TASK PROMPT:
Output exactly the lines below, starting with the line that has "open Sys2Proof" and going on through the line that has "stretchCommand a s", both included, and no other lines.

-- INPUT FOR THIS TASK follows --

-- ==== Sys2Proof/Laws/Commands.lean ====
section
/-! SUPPORT. What a command can do, said once: every meaning is the completion of its rule, and a rule that succeeds
leaves the state as it was, stores a result in DST, moves a channel, or moves the key slot. -/

namespace Sys2Proof.Machine

open Sys2Proof

/-- The rule that a command's meaning completes. -/
def ruleOf (i : Instr) (s : State) : Except ErrorCode Effect :=
  match i with
  | .nop => .ok { state := s }
  | .pad c => padCommand c s
  | .unpad c => unpadCommand c s
  | .keyfit => keyfitCommand s
  | .hash a => hashCommand a s
  | .stretch a => stretchCommand a s
  | .scryptStart c => scryptStartCommand c s
  | .scryptAck c => scryptAckCommand c s
  | .scryptCancel c => scryptCancelCommand c s
  | .cipherEnc a m c => cipherEncCommand a m c s
  | .cipherDec a m c => cipherDecCommand a m c s
  | .macGen => macGenCommand s
  | .macVerify => macVerifyCommand s
  | .envEnc m c x => envEncCommand m c x s
  | .envDec m c x => envDecCommand m c x s
  | .kxGenerate x => kxGenerateCommand x s
  | .kxSerialize x => kxSerializeCommand x s
  | .kxParse => kxParseCommand s
  | .kxCompute => kxComputeCommand s
  | .kxNuke => .ok { state := s.setSlot .noKey none 0 }
  | .kxApplied => kxAppliedCommand s
  | .saltOrder => saltOrderCommand s

/-- Every meaning is the completion of its rule (10_state.md R33). -/
theorem exec_eq_complete (i : Instr) (s : State) : exec i s = complete s (ruleOf i s) := by
  cases i <;> rfl

/-- The result of a rule that stores y in DST. -/
def StoresResult (s : State) (e : Effect) : Prop :=
  ∃ ins y r, OperandsOk s ins ∧ y.length ≤ s.latch.a.dst.len
    ∧ e = { state := s.storeBytes s.latch.a.dst.off y, results := r }

/-- A delivery behind descriptor checks. -/
theorem storesResult_of_deliver (s : State) (ins : List Descriptor) (y : Bytes) (r : Results) (e : Effect)
    (h : withOperands s ins (deliver s y r) = .ok e) : StoresResult s e := by
  rcases withOperands_cases s ins (deliver s y r) with ⟨ok, hk⟩ | hk | hk
  · rw [hk] at h
    rcases deliver_cases s y r with ⟨hl, hd⟩ | ⟨-, hd⟩
    · rw [hd] at h
      exact ⟨ins, y, _, ok, hl, (Except.ok.inj h).symm⟩
    · rw [hd] at h; contradiction
  · rw [hk] at h; contradiction
  · rw [hk] at h; contradiction

/-- A fallible result delivered behind descriptor checks. -/
theorem storesResult_of_match (s : State) (ins : List Descriptor) (o : Except ErrorCode Bytes) (r : Results) (e : Effect)
    (h : withOperands s ins (match o with | .error c => .error c | .ok y => deliver s y r) = .ok e) :
    StoresResult s e := by
  cases o with
  | ok y => exact storesResult_of_deliver s ins y r e h
  | error c =>
    rcases withOperands_cases s ins (.error c) with ⟨-, hk⟩ | hk | hk <;> rw [hk] at h <;> contradiction

/-- What SCRYPT_START leaves when no check fails (42_scrypt.md R88). -/
structure StartsChannel (c : ChannelId) (s : State) (e : Effect) : Prop where
  config : scryptConfigOk s.latch.a.param0.toNat s.latch.a.param1.toNat s.latch.a.param2.toNat s.latch.a.param3.toNat = true
  memory : scryptMemoryOk s.latch.a.param0.toNat s.latch.a.param1.toNat s.latch.a.param2.toNat = true
  idle : ¬ActiveChannel s c
  inside : InsideDmem [s.latch.a.a, s.latch.a.b, s.latch.a.dst]
  apart : ActiveChannel s (otherChannel c) →
    ¬SharesByte ⟨s.latch.a.dstOff.toNat, s.latch.a.param3.toNat⟩ (s.channel (otherChannel c)).resultRange
  fits : s.latch.a.param3.toNat ≤ s.latch.a.dstCap.toNat
  effect : e =
    { state := s.setChannel c
        (startedChannel (s.operand s.latch.a.a) (s.operand s.latch.a.b) s.latch.a.param0.toNat s.latch.a.param1.toNat
          s.latch.a.param2.toNat s.latch.a.param3.toNat s.latch.a.dstOff.toNat) }

theorem scryptStartCommand_ok (c : ChannelId) (s : State) (e : Effect) (h : scryptStartCommand c s = .ok e) :
    StartsChannel c s e := by
  simp only [scryptStartCommand] at h
  split at h
  · contradiction
  rename_i hc
  split at h
  · contradiction
  rename_i hm
  split at h
  · contradiction
  rename_i ha
  split at h
  · contradiction
  rename_i hr
  split at h
  · contradiction
  rename_i ho
  split at h
  · contradiction
  rename_i hcap
  exact
    { config := by simpa using hc
      memory := by simpa using hm
      idle := fun hact => ha ((active_iff s c).mpr hact)
      inside := (insideDmem_iff _).mp (by simpa using hr)
      apart := fun hact hsh => ho ((hitsChannel_iff _ s _).mpr ⟨hact, hsh⟩)
      fits := by omega
      effect := (Except.ok.inj h).symm }

/-- What a rule that succeeds can do: the one inversion of every command. -/
theorem ruleOf_ok (i : Instr) (s : State) (e : Effect) (h : ruleOf i s = .ok e) :
    e.state = s
      ∨ StoresResult s e
      ∨ (∃ c, i = .scryptStart c ∧ StartsChannel c s e)
      ∨ (∃ c, i = .scryptAck c ∧ (s.channel c).phase = .waitAck
          ∧ e = { state := s.setChannel c { s.channel c with phase := .running } })
      ∨ (∃ c, i = .scryptCancel c ∧ ActiveChannel s c
          ∧ e = { state := s.setChannel c { s.channel c with
                    phase := .running, cancelReqBit := true, run := { (s.channel c).run with cancelReq := true } } })
      ∨ (∃ sel t, i = .kxGenerate sel ∧ tagOfNat sel.toNat = some t ∧ OperandsOk s [] ∧ pubLen t ≤ s.latch.a.dst.len
          ∧ e = { state := (s.setSlot .keyGenerated (some t) (generatePrivate t s)).storeBytes s.latch.a.dst.off
                    (publicKey t (generatePrivate t s))
                  results := { outLen := BitVec.ofNat 32 (pubLen t), out0 := tagResult t } })
      ∨ (∃ t sec, i = .kxCompute ∧ s.slotTag = some t ∧ OperandsOk s [s.latch.a.a] ∧ secLen t ≤ s.latch.a.dst.len
          ∧ sharedSecret t s.slotPriv (s.operand s.latch.a.a) = some sec
          ∧ e = { state := (s.storeBytes s.latch.a.dst.off sec).setSlot .secretComputed none 0
                  results := { outLen := BitVec.ofNat 32 (secLen t), out0 := tagResult t } })
      ∨ (i = .kxNuke ∧ e = { state := s.setSlot .noKey none 0 })
      ∨ (i = .kxApplied ∧ s.kxPhase = .secretComputed ∧ e = { state := { s with kxPhase := .passwordsApplied } }) := by
  cases i with
  | nop => exact .inl (by rw [← Except.ok.inj h])
  | pad c =>
    simp only [ruleOf, padCommand] at h
    split at h
    · contradiction
    split at h
    · contradiction
    exact .inr (.inl (storesResult_of_deliver _ _ _ _ _ h))
  | unpad c =>
    simp only [ruleOf, unpadCommand] at h
    split at h
    · contradiction
    split at h
    · contradiction
    exact .inr (.inl (storesResult_of_match _ _ _ _ _ h))
  | keyfit =>
    simp only [ruleOf, keyfitCommand] at h
    split at h
    · contradiction
    exact .inr (.inl (storesResult_of_deliver _ _ _ _ _ h))
  | hash a =>
    simp only [ruleOf, hashCommand] at h
    split at h
    · contradiction
    exact .inr (.inl (storesResult_of_deliver _ _ _ _ _ h))
  | stretch a =>
    simp only [ruleOf, stretchCommand] at h
    split at h
    · contradiction
    split at h
    · contradiction
    exact .inr (.inl (storesResult_of_deliver _ _ _ _ _ h))
  | scryptStart c => exact .inr (.inr (.inl ⟨c, rfl, scryptStartCommand_ok c s e h⟩))
  | scryptAck c =>
    simp only [ruleOf, scryptAckCommand] at h
    split at h
    · rename_i hp
      exact .inr (.inr (.inr (.inl ⟨c, rfl, hp, (Except.ok.inj h).symm⟩)))
    · contradiction
  | scryptCancel c =>
    simp only [ruleOf, scryptCancelCommand] at h
    split at h
    · rename_i hp
      exact .inr (.inr (.inr (.inr (.inl ⟨c, rfl, (active_iff s c).mp hp, (Except.ok.inj h).symm⟩))))
    · contradiction
  | cipherEnc a m c =>
    simp only [ruleOf, cipherEncCommand] at h
    split at h
    · exact .inr (.inl (storesResult_of_deliver _ _ _ _ _ h))
    · contradiction
  | cipherDec a m c =>
    simp only [ruleOf, cipherDecCommand] at h
    split at h
    · exact .inr (.inl (storesResult_of_match _ _ _ _ _ h))
    · contradiction
  | macGen => exact .inr (.inl (storesResult_of_deliver _ _ _ _ _ h))
  | macVerify =>
    simp only [ruleOf, macVerifyCommand] at h
    split at h
    · contradiction
    rcases withInputs_cases [s.latch.a.a, s.latch.a.b, s.latch.a.c] (if ctEqual (s.operand s.latch.a.c)
        (mac (s.operand s.latch.a.b) (s.operand s.latch.a.a)) then .ok { state := s, results := { out0 := 1 } }
        else .error .authFail) with ⟨-, hk⟩ | hk
    · rw [hk] at h
      split at h
      · exact .inl (by rw [← Except.ok.inj h])
      · contradiction
    · rw [hk] at h; contradiction
  | envEnc m c x =>
    simp only [ruleOf, envEncCommand] at h
    split at h
    · split at h
      · exact .inr (.inl (storesResult_of_deliver _ _ _ _ _ h))
      · contradiction
    · contradiction
  | envDec m c x =>
    simp only [ruleOf, envDecCommand] at h
    split at h
    · split at h
      · exact .inr (.inl (storesResult_of_match _ _ _ _ _ h))
      · contradiction
    · contradiction
  | kxGenerate x =>
    simp only [ruleOf, kxGenerateCommand] at h
    split at h
    · contradiction
    rename_i t ht
    rcases withOperands_cases s [] (if s.latch.a.dst.len < pubLen t then .error .capacity
        else .ok { state := (s.setSlot .keyGenerated (some t) (generatePrivate t s)).storeBytes s.latch.a.dst.off
                    (publicKey t (generatePrivate t s))
                   results := { outLen := BitVec.ofNat 32 (pubLen t), out0 := tagResult t } }) with ⟨ok, hk⟩ | hk | hk
    · rw [hk] at h
      split at h
      · contradiction
      · exact .inr (.inr (.inr (.inr (.inr (.inl ⟨x, t, rfl, ht, ok, by omega, (Except.ok.inj h).symm⟩)))))
    · rw [hk] at h; contradiction
    · rw [hk] at h; contradiction
  | kxSerialize x =>
    simp only [ruleOf, kxSerializeCommand] at h
    split at h
    · contradiction
    split at h
    · rcases withOperands_cases s [s.latch.a.a] (.error .length) with ⟨-, hk⟩ | hk | hk <;> rw [hk] at h <;> contradiction
    · exact .inr (.inl (storesResult_of_deliver _ _ _ _ _ h))
  | kxParse =>
    simp only [ruleOf, kxParseCommand] at h
    split at h
    · rcases withInputs_cases [s.latch.a.a] (.error .badBlob) with ⟨-, hk⟩ | hk <;> rw [hk] at h <;> contradiction
    · rename_i t n _
      rw [withInputs] at h
      split at h
      · contradiction
      · exact .inl (by rw [← Except.ok.inj h])
  | kxCompute =>
    simp only [ruleOf, kxComputeCommand] at h
    split at h
    · contradiction
    rename_i t ht
    split at h
    · rcases withOperands_cases s [s.latch.a.a] (.error .kxFail) with ⟨-, hk⟩ | hk | hk <;> rw [hk] at h <;> contradiction
    · rename_i sec hsec
      rcases withOperands_cases s [s.latch.a.a] (if s.latch.a.dst.len < secLen t then .error .capacity
          else .ok { state := (s.storeBytes s.latch.a.dst.off sec).setSlot .secretComputed none 0
                     results := { outLen := BitVec.ofNat 32 (secLen t), out0 := tagResult t } }) with ⟨ok, hk⟩ | hk | hk
      · rw [hk] at h
        split at h
        · contradiction
        · exact .inr (.inr (.inr (.inr (.inr (.inr (.inl ⟨t, sec, rfl, ht, ok, by omega, hsec, (Except.ok.inj h).symm⟩))))))
      · rw [hk] at h; contradiction
      · rw [hk] at h; contradiction
  | kxNuke => exact .inr (.inr (.inr (.inr (.inr (.inr (.inr (.inl ⟨rfl, (Except.ok.inj h).symm⟩)))))))
  | kxApplied =>
    simp only [ruleOf, kxAppliedCommand] at h
    split at h
    · rename_i hp
      exact .inr (.inr (.inr (.inr (.inr (.inr (.inr (.inr ⟨rfl, hp, (Except.ok.inj h).symm⟩)))))))
    · contradiction
  | saltOrder =>
    simp only [ruleOf, saltOrderCommand] at h
    split at h
    · rcases withInputs_cases [s.latch.a.a, s.latch.a.b] (.error .saltTie) with ⟨-, hk⟩ | hk <;> rw [hk] at h <;> contradiction
    · rw [withInputs] at h
      split at h
      · contradiction
      · exact .inl (by rw [← Except.ok.inj h])

end Sys2Proof.Machine
end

-- INPUT FOR THIS TASK concluded --

FINISHED EXERCISE:
open Sys2Proof

/-- The rule that a command's meaning completes. -/
def ruleOf (i : Instr) (s : State) : Except ErrorCode Effect :=
  match i with
  | .nop => .ok { state := s }
  | .pad c => padCommand c s
  | .unpad c => unpadCommand c s
  | .keyfit => keyfitCommand s
  | .hash a => hashCommand a s
  | .stretch a => stretchCommand a s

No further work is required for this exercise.